One can think of such "filling in" the templates as filling in a truth table with several logical levels in general.

Let us denote the set of all freely generated strings of length $5$ from the $A,B$ and $C$ by $\mathbb{Tmp}$. Let $\mathbb{Tpl}$ denote the set of all tuples generated by index assignments according to the rules R1 and R2. We can define a mapping $U:\mathbb{Tpl} \mapsto \mathbb{Tmp}$ which removes the indices from a tuple and gives its underlying template. For example:

$$U \left( A_2 A_3 B_1 B_4 C_5 \right) = AABBC$$

We say that a tuple $T$ satisfies the template $t$ if $U(T) = t$. We say that $T$ satisfies a set of templates $\tau = \left(t_1, t_2, ..., t_l \right)$ if there exists a template $t_i \in \tau$ for some $i \in \left( 1,2,...,l \right)$ s. t. $U(T) = t_i$.

Suppose, that we are given a set of templates $\tau$ and a total binary relation $\mathcal{R}$ on items.

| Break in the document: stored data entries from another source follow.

-- ==== Sys2Proof/Laws/Calm.lean ====
section
/-! SUPPORT. Laws/Calm.lean: what almost every operation has in common, and what the named updates need for it. -/

namespace Sys2Proof.Machine

/-- From s to t: the queue stays, the part and the serial number stay, no entropy draw is used twice, and the invariant
is kept. -/
structure Keep (s t : State) : Prop where
  pending : t.pending = s.pending
  part : t.hub.fuse.part = s.hub.fuse.part
  serial : t.hub.fuse.serial = s.hub.fuse.serial
  draws : s.geode.draws ≤ t.geode.draws
  inv : s.Inv → t.Inv

/-- ... and neither the service mode nor the numbers that only a reset takes back change. -/
structure Calm (s t : State) : Prop extends Keep s t where
  service : t.hub.service = s.hub.service
  seq : s.hub.seq ≤ t.hub.seq
  handles : s.nextHandle ≤ t.nextHandle
  up : t.hub.power = .up → s.hub.power = .up

/-- ... at least if the module is up at the end: what can reset the module on the way. -/
structure Alive (s t : State) : Prop extends Keep s t where
  calm : t.hub.power = .up → Calm s t

theorem Keep.refl (s : State) : Keep s s := ⟨rfl, rfl, rfl, Nat.le_refl _, id⟩
theorem Calm.refl (s : State) : Calm s s := ⟨Keep.refl s, rfl, Nat.le_refl _, Nat.le_refl _, id⟩

theorem Keep.trans {r s t : State} (h : Keep r s) (k : Keep s t) : Keep r t :=
  ⟨k.pending.trans h.pending, k.part.trans h.part, k.serial.trans h.serial, Nat.le_trans h.draws k.draws, k.inv ∘ h.inv⟩

theorem Calm.trans {r s t : State} (h : Calm r s) (k : Calm s t) : Calm r t :=
  ⟨h.toKeep.trans k.toKeep, k.service.trans h.service, Nat.le_trans h.seq k.seq, Nat.le_trans h.handles k.handles,
    h.up ∘ k.up⟩

theorem Calm.alive {s t : State} (h : Calm s t) : Alive s t := ⟨h.toKeep, fun _ => h⟩

theorem Alive.refl (s : State) : Alive s s := (Calm.refl s).alive

theorem Alive.trans {r s t : State} (h : Alive r s) (k : Alive s t) : Alive r t :=
  ⟨h.toKeep.trans k.toKeep, fun u => (h.calm ((k.calm u).up u)).trans (k.calm u)⟩

/-- An operation that is calm, after one that is live. -/
theorem Alive.andThen {r s t : State} (h : Alive r s) (k : Calm s t) : Alive r t := h.trans k.alive

theorem Keep.andThen {r s t : State} (h : Keep r s) (k : Calm s t) : Keep r t := h.trans k.toKeep

/-- An operation that leaves the module not up is live if it keeps. -/
theorem Keep.alive {s t : State} (h : Keep s t) (u : t.hub.power ≠ .up) : Alive s t := ⟨h, fun v => absurd v u⟩

theorem Alive.snd {r t : State} {α : Type} {p : α × State} {a : α} (e : p = (a, t)) (h : Alive r p.2) : Alive r t := by
  subst e; exact h

theorem Keep.snd {r t : State} {α : Type} {p : α × State} {a : α} (e : p = (a, t)) (h : Keep r p.2) : Keep r t := by
  subst e; exact h

theorem Alive.foldl {r : State} {α : Type} (g : State → α → State) (h : ∀ b a, Alive r b → Alive r (g b a)) (l : List α)
    {s : State} (k : Alive r s) : Alive r (l.foldl g s) := by
  induction l generalizing s with
  | nil => exact k
  | cons a t ih => exact ih (h _ _ k)

/-- The second part of a pair. -/
theorem Calm.snd {r t : State} {α : Type} {p : α × State} {a : α} (e : p = (a, t)) (h : Calm r p.2) : Calm r t := by
  subst e; exact h

/-- The first part of a pair. -/
theorem Calm.fst {r t : State} {α : Type} {p : State × α} {a : α} (e : p = (t, a)) (h : Calm r p.1) : Calm r t := by
  subst e; exact h

theorem Calm.foldl {r : State} {α : Type} (g : State → α → State) (h : ∀ b a, Calm r b → Calm r (g b a)) (l : List α)
    {s : State} (k : Calm r s) : Calm r (l.foldl g s) := by
  induction l generalizing s with
  | nil => exact k
  | cons a t ih => exact ih (h _ _ k)

theorem Calm.foldlFst {r : State} {α β : Type} (g : State × β → α → State × β)
    (h : ∀ b a, Calm r b.1 → Calm r (g b a).1) (l : List α) {p : State × β} (k : Calm r p.1) : Calm r (l.foldl g p).1 := by
  induction l generalizing p with
  | nil => exact k
  | cons a t ih => exact ih (h _ _ k)

/-! ### The named updates -/

theorem calm_setHub {r s : State} (k : Calm r s) (h : Hub) (h1 : h.fuse.part = s.hub.fuse.part)
    (h2 : h.fuse.serial = s.hub.fuse.serial) (h3 : h.service = s.hub.service) (h4 : s.hub.seq ≤ h.seq)
    (h5 : h.power = .up → s.hub.power = .up) : Calm r (s.setHub h) :=
  k.trans ⟨⟨rfl, h1, h2, Nat.le_refl _, fun i => ⟨i.1, i.2, i.3, i.4, i.5, i.6, i.7⟩⟩, h3, h4, Nat.le_refl _, h5⟩

theorem calm_setPort {r s : State} (k : Calm r s) (p : Port) : Calm r (s.setPort p) :=
  k.trans ⟨⟨rfl, rfl, rfl, Nat.le_refl _, fun i => ⟨i.1, i.2, i.3, i.4, i.5, i.6, i.7⟩⟩, rfl, Nat.le_refl _, Nat.le_refl _, id⟩

theorem calm_setFns {r s : State} (k : Calm r s) (l : List Fn) (h : l.length = s.fns.length) : Calm r (s.setFns l) :=
  k.trans ⟨⟨rfl, rfl, rfl, Nat.le_refl _, fun i => ⟨h.trans i.1, i.2, i.3, i.4, i.5, i.6, i.7⟩⟩, rfl, Nat.le_refl _, Nat.le_refl _, id⟩

theorem calm_setFlights {r s : State} (k : Calm r s) (l : List Flight) : Calm r (s.setFlights l) :=
  k.trans ⟨⟨rfl, rfl, rfl, Nat.le_refl _, fun i => ⟨i.1, i.2, i.3, i.4, i.5, i.6, i.7⟩⟩, rfl, Nat.le_refl _, Nat.le_refl _, id⟩

theorem calm_setParts {r s : State} (k : Calm r s) (l : List Part) (h : l.length = s.parts.length) : Calm r (s.setParts l) :=
  k.trans ⟨⟨rfl, rfl, rfl, Nat.le_refl _, fun i => ⟨i.1, h.trans i.2, i.3, i.4, i.5, i.6, i.7⟩⟩, rfl, Nat.le_refl _, Nat.le_refl _, id⟩

theorem calm_setNextHandle {r s : State} (k : Calm r s) (n : Nat) (h : s.nextHandle ≤ n) : Calm r (s.setNextHandle n) :=
  k.trans ⟨⟨rfl, rfl, rfl, Nat.le_refl _, fun i => ⟨i.1, i.2, i.3, i.4, i.5, i.6, i.7⟩⟩, rfl, Nat.le_refl _, h, id⟩

theorem calm_setSlabs {r s : State} (k : Calm r s) (l : List Slab) (h : l.length = s.slabs.length) : Calm r (s.setSlabs l) :=
  k.trans ⟨⟨rfl, rfl, rfl, Nat.le_refl _, fun i => ⟨i.1, i.2, h.trans i.3, i.4, i.5, i.6, i.7⟩⟩, rfl, Nat.le_refl _, Nat.le_refl _, id⟩

theorem calm_setCodec {r s : State} (k : Calm r s) (c : Codec) (h : c.cores.length = s.codec.cores.length) : Calm r (s.setCodec c) :=
  k.trans ⟨⟨rfl, rfl, rfl, Nat.le_refl _, fun i => ⟨i.1, i.2, i.3, i.4, h.trans i.5, i.6, i.7⟩⟩, rfl, Nat.le_refl _, Nat.le_refl _, id⟩

theorem calm_setGeode {r s : State} (k : Calm r s) (g : Geode) (h : s.geode.draws ≤ g.draws) : Calm r (s.setGeode g) :=
  k.trans ⟨⟨rfl, rfl, rfl, h, fun i => ⟨i.1, i.2, i.3, i.4, i.5, i.6, i.7⟩⟩, rfl, Nat.le_refl _, Nat.le_refl _, id⟩

theorem calm_setTalus {r s : State} (k : Calm r s) (t : Talus) (h : t.rings.length = s.talus.rings.length) : Calm r (s.setTalus t) :=
  k.trans ⟨⟨rfl, rfl, rfl, Nat.le_refl _, fun i => ⟨i.1, i.2, i.3, h.trans i.4, i.5, i.6, i.7⟩⟩, rfl, Nat.le_refl _, Nat.le_refl _, id⟩

theorem calm_setPower {r s : State} (k : Calm r s) (p : PowerMgr) (h : p.domains.length = s.power.domains.length) : Calm r (s.setPower p) :=
  k.trans ⟨⟨rfl, rfl, rfl, Nat.le_refl _, fun i => ⟨i.1, i.2, i.3, i.4, i.5, h.trans i.6, i.7⟩⟩, rfl, Nat.le_refl _, Nat.le_refl _, id⟩

theorem calm_setFree {r s : State} (k : Calm r s) (n : Nat) : Calm r (s.setFree n) :=
  k.trans ⟨⟨rfl, rfl, rfl, Nat.le_refl _, fun i => ⟨i.1, i.2, i.3, i.4, i.5, i.6, i.7⟩⟩, rfl, Nat.le_refl _, Nat.le_refl _, id⟩

theorem calm_writeHost {r s : State} (k : Calm r s) (fn a : Nat) (bs : List Byte) : Calm r (s.writeHost fn a bs) :=
  k.trans ⟨⟨rfl, rfl, rfl, Nat.le_refl _, fun i => ⟨i.1, i.2, i.3, i.4, i.5, i.6, Memory.wf_write i.7 _ bs⟩⟩, rfl, Nat.le_refl _,
    Nat.le_refl _, id⟩

theorem calm_modFn {r s : State} (k : Calm r s) (i : Nat) (f : Fn → Fn) : Calm r (s.modFn i f) := calm_setFns k _ (by simp)
theorem calm_modPart {r s : State} (k : Calm r s) (i : Nat) (f : Part → Part) : Calm r (s.modPart i f) := calm_setParts k _ (by simp)
theorem calm_modSlab {r s : State} (k : Calm r s) (i : Nat) (f : Slab → Slab) : Calm r (s.modSlab i f) := calm_setSlabs k _ (by simp)
theorem calm_modRing {r s : State} (k : Calm r s) (i : Nat) (f : Ring → Ring) : Calm r (s.modRing i f) := calm_setTalus k _ (by simp)
theorem calm_modFlight {r s : State} (k : Calm r s) (q : Nat) (g : Flight → Flight) : Calm r (s.modFlight q g) := calm_setFlights k _

end Sys2Proof.Machine
end

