theorem regionCreate_calm {s₀ s : State} (k : Calm s₀ s) (f : Flight) : Calm s₀ (regionCreate s f) := by
  unfold regionCreate
  repeat' first
    | with_reducible assumption
    | with_reducible apply State.newHandle_calm
    | with_reducible apply State.failCmd_calm
    | with_reducible apply State.okCmd_calm
    | with_reducible apply calm_modPart
    | (intro h; simp at h; done)
    | exact id
    | intro _
    | split
    | dsimp only
    | refine Calm.snd (by assumption) ?_
    | refine Calm.fst (by assumption) ?_
    | with_reducible rfl
    | simp
    | omega

theorem regionMap_calm {s₀ s : State} (k : Calm s₀ s) (f : Flight) : Calm s₀ (regionMap s f) := by
  unfold regionMap
  repeat' first
    | with_reducible assumption
    | with_reducible apply State.failCmd_calm
    | with_reducible apply State.okCmd_calm
    | with_reducible apply State.dropBad_calm
    | with_reducible apply State.modRegion_calm
    | (intro h; simp at h; done)
    | exact id
    | intro _
    | split
    | dsimp only
    | refine Calm.snd (by assumption) ?_
    | refine Calm.fst (by assumption) ?_
    | with_reducible rfl
    | simp
    | omega

theorem regionUnmap_calm {s₀ s : State} (k : Calm s₀ s) (f : Flight) : Calm s₀ (regionUnmap s f) := by
  unfold regionUnmap
  repeat' first
    | with_reducible assumption
    | with_reducible apply State.failCmd_calm
    | with_reducible apply State.okCmd_calm
    | with_reducible apply State.busyCmd_calm
    | with_reducible apply State.modRegion_calm
    | (intro h; simp at h; done)
    | exact id
    | intro _
    | split
    | dsimp only
    | refine Calm.snd (by assumption) ?_
    | refine Calm.fst (by assumption) ?_
    | with_reducible rfl
    | simp
    | omega

theorem regionDestroy_calm {s₀ s : State} (k : Calm s₀ s) (f : Flight) : Calm s₀ (regionDestroy s f) := by
  unfold regionDestroy
  repeat' first
    | with_reducible assumption
    | with_reducible apply State.failCmd_calm
    | with_reducible apply State.okCmd_calm
    | with_reducible apply State.busyCmd_calm
    | with_reducible apply State.modRegion_calm
    | with_reducible apply calm_modPart
    | (intro h; simp at h; done)
    | exact id
    | intro _
    | split
    | dsimp only
    | refine Calm.snd (by assumption) ?_
    | refine Calm.fst (by assumption) ?_
    | with_reducible rfl
    | simp
    | omega

theorem State.unmapEnd_calm {s₀ s : State} (k : Calm s₀ s) (f : Flight) : Calm s₀ (State.unmapEnd s f) := by
  unfold State.unmapEnd
  repeat' first
    | with_reducible assumption
    | with_reducible apply State.modRegion_calm
    | with_reducible apply regionDestroy_calm
    | with_reducible apply calm_modPart
    | (intro h; simp at h; done)
    | exact id
    | intro _
    | split
    | dsimp only
    | with_reducible rfl
    | simp
    | omega

theorem State.putShare_calm {s₀ s : State} (k : Calm s₀ s) (p : Nat) (c : Nat) (slab : Nat) (f : Mem → Mem) : Calm s₀ (State.putShare s p c slab f) := by
  unfold State.putShare
  repeat' first
    | with_reducible assumption
    | with_reducible apply State.modCtx_calm
    | with_reducible apply calm_modSlab
    | (intro h; simp at h; done)
    | exact id
    | intro _
    | split
    | dsimp only
    | with_reducible rfl
    | simp
    | omega

theorem State.writeShare_calm {s₀ s : State} (k : Calm s₀ s) (p : Nat) (c : Nat) (slab : Nat) (a : Nat) (bs : List Byte) : Calm s₀ (State.writeShare s p c slab a bs) := by
  unfold State.writeShare
  repeat' first
    | with_reducible assumption
    | with_reducible apply State.overwrite_calm
    | with_reducible apply State.putShare_calm
    | (intro h; simp at h; done)
    | exact id
    | intro _
    | split
    | dsimp only
    | with_reducible rfl
    | simp
    | omega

What is the greatest item (greatest in the sense of the binary relation $\mathcal{R}$) of all the least items of all the tuples satisfying the templates $\tau$. In other words, what is the maximin item of the tuples?

The bruteforce algorithm is evident: take a template, build all the corresponding tuples, compare elements in each tuple and find the least, compare all the outcomes of the previous step, take the greatest. I am sure this is an $NP$-complete problem if the underlying truth table is irreducible.

What if we order all the items to obtain a sequence like this:

$$C_2 <= B_4 <= C_1 <= C_5 <= B_1 <= A_2 <= C_3 <= A_3 <= B_3 <= C_4 <= A_4 <= A_5 <= B_5 <= A_1 <= B_2$$

Let's call this sequence $S$.

Can it simplify the problem by any chance?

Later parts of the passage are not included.